Quelles mesures le gouvernement espagnol a-t-il prises en vue de résoudre le problème des invendus portés aux bilans des banques ? Il a décidé de créer une mauvaise banque (bad bank) qui se charge des actifs toxiques et d’assainir ainsi le reste du système financier. C’est un peu comme si l’on retirait d’un panier de pommes celles qui sont pourries avec l’espoir que les pommes restantes ne se gâteront pas. Les pommes pourries des banques, ce sont les actifs toxiques, qui ont été transférés à la Sareb, Société de Gestion des Actifs Provenant de la Restructuration Bancaire (Sociedad de Gestión de Activos Procedentes de la Reestructuración Bancaria, S. A.). Cette mauvaise banque est constituée à 45 % de capital public et à 55 % de capital privé. Ce dernier émane essentiellement des banques, des compagnies d’assurance et de certaines entreprises. Le gros des actifs de la Sareb, environ 40 milliards d’euros, provient des banques dans lesquelles l’Etat espagnol est intervenu : Bankia, Catalunya Bank, Novagalicia et Banco de Valencia.

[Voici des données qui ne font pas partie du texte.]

/-- A report and then a sample on a live block. -/
theorem presentAll_cfg_dect (byte msb lsb : Byte) {s : State} (live : s.block.err = 0x00#8) :
    presentAll [Pins.command (encode (.cfg byte)), Pins.command (encode (.dect msb lsb))] s =
      .next { s with block := (s.block.writeRes16 (resolutionBit byte)).writeTemp (imm16 msb lsb) } :=
  (presentAll_encode_cons (.cfg byte) _ live).trans (presentAll_encode_cons (.dect msb lsb) [] live)

/-! ## Runs without a report of 16-bit mode -/

/-- The block has no report of 16-bit mode, and no sample written under one. -/
def Block.Unreported (b : Block) : Prop := b.res16 = false ∧ b.tsc = false

/-- A command keeps the block so, if it is not a `CFG` that reports 16-bit mode: `DECT` copies `RES16`, `CFG` writes a bit that
is 0, and the others write neither. -/
theorem Block.Unreported.effectOf {b : Block} (h : b.Unreported) {i : Instr}
    (noReport : ∀ byte, i = .cfg byte → byte.getLsbD 7 = false) : (Machine.effectOf i b).Unreported := by
  obtain ⟨hres, htsc⟩ := h
  cases i with
  | nop => exact ⟨hres, htsc⟩
  | dect msb lsb => exact ⟨hres, hres⟩
  | deci id =>
    obtain ⟨-, -, idTsc, -, -, idRes⟩ := identify_frame id b
    exact ⟨idRes.trans hres, idTsc.trans htsc⟩
  | cvtf hi lo => exact ⟨hres, htsc⟩
  | cfg byte => exact ⟨noReport byte rfl, htsc⟩

/-- A presentation keeps the block so, if it is not such a report. -/
theorem performPins_keeps_unreported (p : Pins) (s t : State)
    (noReport : p.cmdValid = true → ∀ byte, decodeWord p.cmd = .command (.cfg byte) → byte.getLsbD 7 = false)
    (hs : s.block.Unreported) (h : performPins p s = .next t) : t.block.Unreported := by
  rcases performPins_cases p s with
    ⟨-, ht⟩ | ⟨-, -, ht⟩ | ⟨-, -, -, ht⟩ | ⟨-, -, -, -, ht⟩ | ⟨-, hv, -, i, hd, -, ht⟩
  all_goals cases ht.symm.trans h
  · exact ⟨rfl, rfl⟩
  · exact hs
  · exact hs
  · exact hs
  · exact hs.effectOf fun byte hi => noReport hv byte (hi ▸ hd)

/-! ## The obligations -/

/-- Settles O15: on a live block the effect of `DECT` is `Block.writeTemp` of its pair. -/
theorem dectCompletesAndStoresThePair : Obligations.DectCompletesAndStoresThePair := by
  unfold Obligations.DectCompletesAndStoresThePair
  exact fun _ msb lsb live => exec_live (.dect msb lsb) live

/-- Settles O30: by induction on the run, with `Block.Unreported` kept by every presentation. -/
theorem noCelsiusWithoutAModeReport : Obligations.NoCelsiusWithoutAModeReport := by
  unfold Obligations.NoCelsiusWithoutAModeReport
  intro k s t hres htsc noReport run
  obtain ⟨tres, ttsc⟩ : t.block.Unreported :=
    runSteps_induction performPins_keeps_unreported k s t noReport ⟨hres, htsc⟩ run
  exact ⟨Block.celsius_of_unconfirmed ttsc, tres, ttsc⟩
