-- ==== Sys2Proof/Config.lean ====
section
/-! DEFINITION. What an implementation fixes: the two OPEN parameters of the spec (00_scope.md R7,
92_eei_decisions.md D7 and D8) and the constant vocabulary of the opcode table (20_memory.md R60,
30_encoding.md R84, R85): addressing modes, assembler modes, mnemonics and the OpCode record.

The spec makes the two parameters "arguments of the model". `exec` and `step` have fixed types, so the machine
carries them as the field `cfg` of State, which nothing writes (notes/assumptions/1.md); every statement that
does not fix them holds for each of their values. -/

namespace Sys2Proof

/-- `STACK_ORDER` (R7, R204, D8): whether a push moves SP before it writes (the source) or after (the NMOS chip). -/
inductive StackOrder
  | decThenWrite
  | writeThenDec
  deriving DecidableEq, Repr

/-- The OPEN parameters of R7 with their defaults. -/
structure Params where
  /-- `PC_COMPARE_ADVANCE` (R106, R107, D7): `true` selects the source's literal comparison of PC with `pcb`. -/
  pcCompareAdvance : Bool := false
  /-- `STACK_ORDER` (R200, R201, R204, D8). -/
  stackOrder : StackOrder := .decThenWrite
  deriving DecidableEq, Repr

/-- The ten values of the source's AddressingMode (R60, 90_conflicts.md C1). -/
inductive AddressingMode
  | immediate
  | zeroPage
  | zeroPageX
  | zeroPageY
  | absolute
  | absoluteX
  | absoluteY
  | indirectX
  | indirectY
  | noAddressing
  deriving DecidableEq, Repr

/-- The thirteen assembler modes of R84 and R88. The last four carry no AddressingMode of their own (R85). -/
inductive AsmMode
  | immediate
  | zeroPage
  | zeroPageX
  | zeroPageY
  | absolute
  | absoluteX
  | absoluteY
  | indirectX
  | indirectY
  | accumulator
  | implied
  | relative
  | indirect
  deriving DecidableEq, Repr

/-- The 56 mnemonics of the opcode table (R84). -/
inductive Mnemonic
  | adc | and | asl | bcc | bcs | beq | bit | bmi | bne | bpl | brk | bvc | bvs | clc
  | cld | cli | clv | cmp | cpx | cpy | dec | dex | dey | eor | inc | inx | iny | jmp
  | jsr | lda | ldx | ldy | lsr | nop | ora | pha | php | pla | plp | rol | ror | rti
  | rts | sbc | sec | sed | sei | sta | stx | sty | tax | tay | tsx | txa | txs | tya
  deriving DecidableEq, Repr

/-- The OpCode record: "{opcode byte, mnemonic, AddressingMode, byte length including opcode, base cycle
count}" (00_scope.md glossary, R101), with the assembler mode of R84's table beside it. The cycle count is
carried in the record only: no rule reads it (R110, R305). -/
structure OpRecord where
  opcode   : Byte
  mnemonic : Mnemonic
  asm      : AsmMode
  mode     : AddressingMode
  length   : Nat
  cycles   : Nat
  deriving DecidableEq, Repr

end Sys2Proof
end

La Sareb est l’un des éléments du package imposé par le protocole d’accord signé entre l’Espagne et l’Eurogroupe. Son objectif est d’administrer et de liquider les actifs toxiques. La vente elle-même est problématique car la stratégie n’est pas claire. Si la Sareb vend les actifs à très bas prix, le système économique espagnol risque de se retrouver dans une position encore plus délicate, et avec lui le secteur du bâtiment et les banques « saines ». Si la Sareb vend, par exemple, ses terrains bon marché, ces derniers représentant environ 50 % du prix final d’une construction, les nouvelles promotions seront alors bien moins chères que les logements invendus, et les banques « saines » ne pourront pas se défaire de leur stock.

Par ailleurs, les principaux actionnaires de la Sareb sont, entre autres, le Banco Santander, le BBVA et la Caixabank ; autrement dit des banques « saines », qui sont en même temps les principales agences immobilières d’Espagne, et dont le stock de biens invendus est énorme. Il y a donc ici une contradiction entre la stratégie des actionnaires de la Sareb et la propre stratégie de l’entité. Ces conflits de stratégies peuvent être importants, et avoir des conséquences systémiques sur le secteur financier espagnol et, par ricochet, sur l’économie espagnole et européenne. La Sareb peut donc se révéler un bon instrument qui permettra de résoudre les problèmes de l’économie, ou bien un mécanisme aux conséquences désastreuses sur l’économie européenne.

En toile de fond du débat sur la stratégie à adopter se trouve la croyance qu’une baisse des prix des logements peut diminuer le stock de biens immobiliers, sans qu’il soit nécessaire de prendre des mesures de relance de la demande. Le gouvernement compte sur une demande étrangère pour absorber l’excès de logements, notamment grâce à des mesures d’incitation comme celle qui prévoit qu’en achetant un bien de 150 000 euros, un étranger pourra devenir résident espagnol. Mais cette confiance semble excessive. Les prix ne vont pas s’ajuster aussi rapidement, la demande étrangère ne sera pas aussi importante à court terme et les Espagnols ne sont pas en mesure de dépenser davantage.

Quant à savoir si le processus représente un risque pour la zone euro, nous répondrons par une autre question : Est-ce que le fait de retirer les actifs toxiques des bilans des banques permettra d’assainir le système financier espagnol ? Rien n’est moins simple. Les pommes pourries n’ont pas disparu. Elles ne sont plus dans le même panier que les bonnes, mais elles sont toujours dans le même grenier. Une proximité que l’augmentation des créances impayées et des conséquences systémiques qu’elles génèrent rendent d’autant plus inquiétante.